§ **Work instructions**: Set down all the data again. Change nothing.

-----

/-- A media clock generator behind its registers (R103 to R121). -/
structure McgSt where
  /-- the generator has locked since it was enabled (R110) -/
  locked : Bool := false
  /-- ticks are issued -/
  ticking : Bool := false
  /-- a tick has been issued since the enable, and stepless time of the last one, 2^-16 ns -/
  issued : Bool := false
  lastAt : Option Int := none
  /-- ticks had been issued before the enable, so that the first one resumes them (R120) -/
  resumes : Bool := false
  /-- the SIDX counts from the epoch: the source has set it by R16 (R108) -/
  epoch : Bool := false
  /-- the next tick is the first after the first lock: it takes the source's SIDX (R108) -/
  first : Bool := false
  /-- the next tick carries REBASE -/
  rebase : Bool := false
  /-- a jump waits for its tick (R112, R113), and whether a step of the followed time caused it -/
  jump : Bool := false
  jumpStep : Bool := false
  /-- the relock rule has still to be applied (R112) -/
  relock : Bool := false
  /-- measurements in a row in window, and at or above UNLOCK_WIN -/
  inWin : Nat := 0
  outWin : Nat := 0
  /-- the source followed, KIND and INDEX, as the last tick applied it (R105) -/
  kind : Nat := 0
  index : Nat := 0
  /-- frequency offsets measured over the last 1 s in LOCK, newest first (R111) -/
  freqs : List Int := []
  /-- the lock grid: a SIDX and its instant in the followed time, 2^-16 ns (R113) -/
  grid : Option (Int × Int) := none
  /-- the ticks issued since the generator's count began, newest first: SIDX and the FT64 shown (R126, R127) -/
  ticks : List (Word64 × Word64) := []
  /-- the count that the last REBASE tick ended or moved, for consumers that have not taken that tick yet: whether it counted
  from the epoch, and its ticks (R164) -/
  prev : Option (Bool × List (Word64 × Word64)) := none
  /-- the timestamps of the CRF copy accepted last from the context that is the source, in ns (R190) -/
  crf : List Nat := []
  /-- MCLK_OUTn runs (R116) -/
  mclk : Bool := false
  deriving DecidableEq, Repr

/-- What a frame in the switch packet buffer is. -/
inductive FrameKind where
  /-- an ordinary frame -/
  | data
  /-- a MAC control PAUSE of the device (R319) -/
  | pause
  /-- a MAC merge verify or respond packet (R314) -/
  | verify | respond
  deriving DecidableEq, Repr

/-- A frame in the switch packet buffer, from the destination address to the last byte before the FCS. -/
structure Frame where
  bytes : List Byte
  /-- copies of one stored frame share its cells -/
  id : Nat := 0
  /-- the NET port it entered on, none for a frame the device originates -/
  ingress : Option Nat := none
  /-- corrected ingress time (R54) less all steps of the time base before it, 2^-16 ns -/
  ts : Int := 0
  kind : FrameKind := .data
  /-- the number of a cue frame, 0 for none (R363) -/
  cue : Nat := 0
  /-- the transmit context whose copy it is -/
  ctx : Option Nat := none
  deriving DecidableEq, Repr

/-- The frame on a port's wire. -/
structure OnWire where
  frame : Frame
  /-- the FCS that follows it (R291) -/
  fcs : List Byte := []
  cls : Nat
  /-- the class was preemptable as the frame started (R312) -/
  pre : Bool := false
  /-- stepless time at which this fragment started, 2^-16 ns -/
  start : Int := 0
  /-- frame bytes sent in earlier fragments -/
  sent : Nat := 0
  /-- its gate has closed after its last legal boundary (R313) -/
  past : Bool := false
  deriving DecidableEq, Repr

/-- A preempted frame's remainder (R313). -/
structure Remainder where
  frame : Frame
  fcs : List Byte := []
  cls : Nat
  sent : Nat
  /-- its gate was closed or a hold was in force during the pause, so it waits for the pause to end (R317) -/
  held : Bool := false
  deriving DecidableEq, Repr

/-- A received frame being reassembled (R315). -/
structure Assembly where
  bytes : List Byte
  count : Nat
  /-- the next fragment count expected -/
  next : Nat
  pcsErr : Bool
  ts : Int
  deriving DecidableEq, Repr

/-- What the last frame start brought into force: CLASS_CFG, the two slopes, MM_CFG and whether preemption is active (R312,
R314, text under Table 12.4). -/
structure NetCfg where
  cls : Word := 0
  slope5 : Word := 0
  slope6 : Word := 0
  mm : Word := 0
  active : Bool := false
  deriving DecidableEq, Repr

-----

§ **Result below**:
/-- A media clock generator behind its registers (R103 to R121). -/
structure McgSt where
  /-- the generator has locked since it was enabled (R110) -/
  locked : Bool := false
  /-- ticks are issued -/
  ticking : Bool := false
  /-- a tick has been issued since the enable, and stepless time of the last one, 2^-16 ns -/
  issued : Bool := false
  lastAt : Option Int := none
  /-- ticks had been issued before the enable, so that the first one resumes them (R120) -/
  resumes : Bool := false
  /-- the SIDX counts from the epoch: the source has set it by R16 (R108) -/
  epoch : Bool := false
  /-- the next tick is the first after the first lock: it takes the source's SIDX (R108) -/
  first : Bool := false
  /-- the next tick carries REBASE -/
  rebase : Bool := false
  /-- a jump waits for its tick (R112, R113), and whether a step of the followed time caused it -/
  jump : Bool := false
  jumpStep : Bool := false
  /-- the relock rule has still to be applied (R112) -/
  relock : Bool := false
  /-- measurements in a row in window, and at or above UNLOCK_WIN -/
  inWin : Nat := 0
  outWin : Nat := 0
  /-- the source followed, KIND and INDEX, as the last tick applied it (R105) -/
  kind : Nat := 0
  index : Nat := 0
  /-- frequency offsets measured over the last 1 s in LOCK, newest first (R111) -/
  freqs : List Int := []
  /-- the lock grid: a SIDX and its instant in the followed time, 2^-16 ns (R113) -/
  grid : Option (Int × Int) := none
  /-- the ticks issued since the generator's count began, newest first: SIDX and the FT64 shown (R126, R127) -/
  ticks : List (Word64 × Word64) := []
  /-- the count that the last REBASE tick ended or moved, for consumers that have not taken that tick yet: whether it counted
  from the epoch, and its ticks (R164) -/
  prev : Option (Bool × List (Word64 × Word64)) := none
  /-- the timestamps of the CRF copy accepted last from the context that is the source, in ns (R190) -/
  crf : List Nat := []
  /-- MCLK_OUTn runs (R116) -/
  mclk : Bool := false
  deriving DecidableEq, Repr

/-- What a frame in the switch packet buffer is. -/
inductive FrameKind where
  /-- an ordinary frame -/
  | data
  /-- a MAC control PAUSE of the device (R319) -/
  | pause
  /-- a MAC merge verify or respond packet (R314) -/
  | verify | respond
  deriving DecidableEq, Repr

/-- A frame in the switch packet buffer, from the destination address to the last byte before the FCS. -/
structure Frame where
  bytes : List Byte
  /-- copies of one stored frame share its cells -/
  id : Nat := 0
  /-- the NET port it entered on, none for a frame the device originates -/
  ingress : Option Nat := none
  /-- corrected ingress time (R54) less all steps of the time base before it, 2^-16 ns -/
  ts : Int := 0
  kind : FrameKind := .data
  /-- the number of a cue frame, 0 for none (R363) -/
  cue : Nat := 0
  /-- the transmit context whose copy it is -/
  ctx : Option Nat := none
  deriving DecidableEq, Repr

/-- The frame on a port's wire. -/
structure OnWire where
  frame : Frame
  /-- the FCS that follows it (R291) -/
  fcs : List Byte := []
  cls : Nat
  /-- the class was preemptable as the frame started (R312) -/
  pre : Bool := false
  /-- stepless time at which this fragment started, 2^-16 ns -/
  start : Int := 0
  /-- frame bytes sent in earlier fragments -/
  sent : Nat := 0
  /-- its gate has closed after its last legal boundary (R313) -/
  past : Bool := false
  deriving DecidableEq, Repr

/-- A preempted frame's remainder (R313). -/
structure Remainder where
  frame : Frame
  fcs : List Byte := []
  cls : Nat
  sent : Nat
  /-- its gate was closed or a hold was in force during the pause, so it waits for the pause to end (R317) -/
  held : Bool := false
  deriving DecidableEq, Repr

/-- A received frame being reassembled (R315). -/
structure Assembly where
  bytes : List Byte
  count : Nat
  /-- the next fragment count expected -/
  next : Nat
  pcsErr : Bool
  ts : Int
  deriving DecidableEq, Repr

/-- What the last frame start brought into force: CLASS_CFG, the two slopes, MM_CFG and whether preemption is active (R312,
R314, text under Table 12.4). -/
structure NetCfg where
  cls : Word := 0
  slope5 : Word := 0
  slope6 : Word := 0
  mm : Word := 0
  active : Bool := false
  deriving DecidableEq, Repr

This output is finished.